Late Summer: August and September
As summer progresses, the coho salmon begin their inshore migration to their spawning streams. As they move inshore, they begin to feed higher in the water column, and this provides an excellent opportunity to hook one of these silver missiles in the salt. Look for tidal rips and eddies, usually around points and headlands, as these areas concentrate the forage fish that the coho so desire. Baitfish imitations such as the Marabou Madness, Chartreuse Clouser, and Green Sea Habit can be effective when fished in these areas.

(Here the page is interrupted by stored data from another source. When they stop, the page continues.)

-- ==== Sys2Proof/Laws/Fp.lean ====
section
/-! SUPPORT. Binary64 patterns: fields, sign operations, and the order of patterns as the order of the numbers. -/

namespace Sys2Proof.Machine

theorem getLsbD_63 (a : Word) : (a.extractLsb' 63 1 = 1#1) = (a.getLsbD 63 = true) := by
  rw [eq_iff_iff]
  constructor
  · intro h
    have := congrArg (·.getLsbD 0) h
    simpa using this
  · intro h
    apply BitVec.eq_of_getLsbD_eq
    intro i hi
    obtain rfl : i = 0 := by omega
    simpa using h

/-- The fields of a binary64 pattern: its magnitude is the exponent field above the fraction. -/
theorem fpMag_fields (a : Word) :
    fpMag a = (a.extractLsb' 52 11).toNat * 2 ^ 52 + (a.extractLsb' 0 52).toNat ∧
      (a.extractLsb' 0 52).toNat < 2 ^ 52 ∧ (a.extractLsb' 52 11).toNat < 2 ^ 11 := by
  refine ⟨?_, (a.extractLsb' 0 52).isLt, (a.extractLsb' 52 11).isLt⟩
  unfold fpMag
  have := a.isLt
  simp only [BitVec.extractLsb'_toNat, Nat.shiftRight_eq_div_pow]
  omega

theorem fpIsNan_iff (a : Word) :
    fpIsNan a = true ↔ a.extractLsb' 52 11 = 0x7ff#11 ∧ a.extractLsb' 0 52 ≠ 0#52 := by
  obtain ⟨h1, h2, h3⟩ := fpMag_fields a
  unfold fpIsNan
  rw [decide_eq_true_iff, ← BitVec.toNat_inj, ne_eq, ← BitVec.toNat_inj, h1]
  simp only [BitVec.toNat_ofNat]
  omega

/-- The value of a magnitude in units of 2^-1074. -/
def fpMagUnits (m : Nat) : Nat :=
  if m / 2 ^ 52 = 0 then m % 2 ^ 52 else (2 ^ 52 + m % 2 ^ 52) * 2 ^ (m / 2 ^ 52 - 1)

theorem fpMagUnits_lt {m n : Nat} (h : m < n) : fpMagUnits m < fpMagUnits n := by
  unfold fpMagUnits
  have hm : m % 2 ^ 52 < 2 ^ 52 := Nat.mod_lt _ (by positivity)
  have hdm := Nat.div_add_mod m (2 ^ 52)
  have hdn := Nat.div_add_mod n (2 ^ 52)
  have hle : m / 2 ^ 52 ≤ n / 2 ^ 52 := Nat.div_le_div_right h.le
  generalize m / 2 ^ 52 = d at *
  generalize m % 2 ^ 52 = f at *
  generalize n / 2 ^ 52 = e at *
  generalize n % 2 ^ 52 = g at *
  rcases hle.eq_or_lt with rfl | hlt
  · have hfg : f < g := by omega
    split
    · exact hfg
    · exact Nat.mul_lt_mul_of_pos_right (by omega) (by positivity)
  · have he : ¬e = 0 := by omega
    rw [if_neg he]
    have h1 : 2 ^ 52 * 2 ^ (e - 1) ≤ (2 ^ 52 + g) * 2 ^ (e - 1) := Nat.mul_le_mul_right _ (by omega)
    split
    · have h2 : 1 ≤ 2 ^ (e - 1) := Nat.one_le_two_pow
      have h3 : 2 ^ 52 * 1 ≤ 2 ^ 52 * 2 ^ (e - 1) := Nat.mul_le_mul_left _ h2
      omega
    · have h4 : (2 ^ 52 + f) * 2 ^ (d - 1) < (2 ^ 52 + 2 ^ 52) * 2 ^ (d - 1) :=
        Nat.mul_lt_mul_of_pos_right (by omega) (by positivity)
      have h5 : (2 ^ 52 + 2 ^ 52) * 2 ^ (d - 1) = 2 ^ 52 * 2 ^ d := by
        have : 2 ^ d = 2 ^ (d - 1) * 2 := by rw [← pow_succ]; congr; omega
        rw [this]; ring
      have h6 : 2 ^ 52 * 2 ^ d ≤ 2 ^ 52 * 2 ^ (e - 1) :=
        Nat.mul_le_mul_left _ (Nat.pow_le_pow_right (by omega) (by omega))
      omega

theorem fpMagUnits_lt_iff (m n : Nat) : fpMagUnits m < fpMagUnits n ↔ m < n := by
  constructor
  · intro h
    by_contra hc
    rcases (not_lt.1 hc).eq_or_lt with rfl | h'
    · omega
    · have := fpMagUnits_lt h'
      omega
  · exact fpMagUnits_lt

/-- The order of two signed magnitudes is that of the numbers. -/
theorem fp_order (s t : Bool) (m n : Nat) :
    let k (s : Bool) (m : Nat) : Int := if s then -(m : Int) else m
    (k s (fpMagUnits m) < k t (fpMagUnits n) ↔ k s m < k t n) ∧
      (k s (fpMagUnits m) = k t (fpMagUnits n) ↔ k s m = k t n) := by
  have h1 := fpMagUnits_lt_iff m n
  have h2 := fpMagUnits_lt_iff n m
  have h3 := fpMagUnits_lt_iff 0 m
  have h4 := fpMagUnits_lt_iff 0 n
  have h0 : fpMagUnits 0 = 0 := rfl
  rw [h0] at h3 h4
  cases s <;> cases t <;> simp only [if_true, if_false, Bool.false_eq_true] <;> constructor <;> omega

theorem getLsbD_flag (c : Bool) (n k : Nat) (hn : n < 64) :
    (if c then 1#64 <<< n else 0#64).getLsbD k = (c && decide (k = n)) := by
  cases c
  · simp
  · by_cases h : k = n
    · subst h; simp [hn]
    · have : (1#64 <<< n).getLsbD k = false := by
        rw [BitVec.getLsbD_shiftLeft, BitVec.getLsbD_one]
        simp
        omega
      simp [this, h]

theorem getLsbD_sign (b : BitVec 1) (m : BitVec 63) (i : Nat) :
    (b ++ m).getLsbD i = if i < 63 then m.getLsbD i else b.getLsbD (i - 63) := BitVec.getLsbD_append

theorem signClear_eq (a : Word) : signClear a = 0#1 ++ a.extractLsb' 0 63 := by
  apply BitVec.eq_of_getLsbD_eq
  intro i hi
  refine Eq.trans ?_ (getLsbD_sign _ _ i).symm
  rw [signClear, BitVec.getLsbD_and, show 0x7fffffffffffffff#64 = BitVec.ofNat 64 (2 ^ 63 - 1) from rfl,
    getLsbD_lowMask _ _ (by decide)]
  by_cases h : i < 63 <;> simp [h]

theorem signSet_eq (a : Word) : signSet a = 1#1 ++ a.extractLsb' 0 63 := by
  apply BitVec.eq_of_getLsbD_eq
  intro i hi
  refine Eq.trans ?_ (getLsbD_sign _ _ i).symm
  rw [signSet, BitVec.getLsbD_or, show 0x8000000000000000#64 = if true then 1#64 <<< 63 else 0#64 from rfl,
    getLsbD_flag _ _ _ (by decide)]
  by_cases h : i < 63
  · have : ¬i = 63 := by omega
    simp [h, this]
  · obtain rfl : i = 63 := by omega
    simp

theorem signFlip_eq (a : Word) : signFlip a = ~~~(a.extractLsb' 63 1) ++ a.extractLsb' 0 63 := by
  apply BitVec.eq_of_getLsbD_eq
  intro i hi
  refine Eq.trans ?_ (getLsbD_sign _ _ i).symm
  rw [signFlip, BitVec.getLsbD_xor, show 0x8000000000000000#64 = if true then 1#64 <<< 63 else 0#64 from rfl,
    getLsbD_flag _ _ _ (by decide)]
  by_cases h : i < 63
  · have : ¬i = 63 := by omega
    simp [h, this]
  · obtain rfl : i = 63 := by omega
    simp

theorem isnan_eq (a : Word) : Word.ofBool (fpIsNan a) =
    if a.extractLsb' 52 11 = 0x7ff#11 ∧ a.extractLsb' 0 52 ≠ 0#52 then 1#64 else 0#64 := by
  unfold Word.ofBool
  simp only [fpIsNan_iff]

theorem finite_eq (a : Word) : Word.ofBool (fpIsFinite a) =
    if a.extractLsb' 52 11 = 0x7ff#11 then 0#64 else 1#64 := by
  obtain ⟨h1, h2, h3⟩ := fpMag_fields a
  have h : fpIsFinite a = true ↔ ¬a.extractLsb' 52 11 = 0x7ff#11 := by
    unfold fpIsFinite
    rw [decide_eq_true_iff, ← BitVec.toNat_inj, h1]
    simp only [BitVec.toNat_ofNat]
    omega
  unfold Word.ofBool
  simp only [h]
  by_cases hx : a.extractLsb' 52 11 = 0x7ff#11 <;> simp [hx]

theorem fpKey_eq (a : Word) : fpKey a = if a.getLsbD 63 then -(fpMag a : Int) else fpMag a := by
  unfold fpKey
  simp only [getLsbD_63]

end Sys2Proof.Machine
end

In September, dead and dying salmon begin washing downstream into the saltwater, their carcasses coming to rest in the shallow bays just off of river mouths. Pacific Halibut can often be found in these areas as they gorge themselves on this seasonal buffet of flesh. This is the one and only time that the fly angler has a shot at these leviathans from the deep, as they are usually found below the range of standard fly gear. Ranging from 10 to over 300 lbs, these large flatfish have the potential to be the "fish of a lifetime" for the patient and crafty fly angler. Stout rods of 11-13 weight are a must, as is a heavy full-sink line. Large flies such as the Jumbo Bunny fished slowly in 15-35 ft of water, often on slack tide, have the potential to raise one of these "barn doors".

As with early summer, rockfish are often available and schooling in tide rips and kelp beds. Flashy minnow patterns such as the Hot Flash Minnow, Half-N-Half, and Flashtail Whistler fished on sinking line will often produce into September when the fish begin their seasonal migration to deeper water.

Fall: October
The coming of October brings the last of the coho salmon to the mouths of their natal streams. These late fish often begin their stream ascent immediately, offering the inshore angler limited opportunities at the last fish of the season. Incoming tides near river mouths can often be productive as the coho ride the high tide into their spawning streams. Baitfish imitations such as the Chartreuse Epoxy Mini-Minnow, Stinger Clouser, and Clouser Minnow can be effective when fished in these areas.
Dolly Varden can occasionally be found in estuaries in October, as well as sea-run cutthroat trout, but the majority of these fish are already in their overwintering stage in lakes and rivers. Baitfish patterns such as the Olive Epoxy Mini-Minnow and the Thunder Creek as well as small shrimp and euphausid patterns can often elicit strikes from these stragglers and provide a fitting "last cast" to the saltwater season.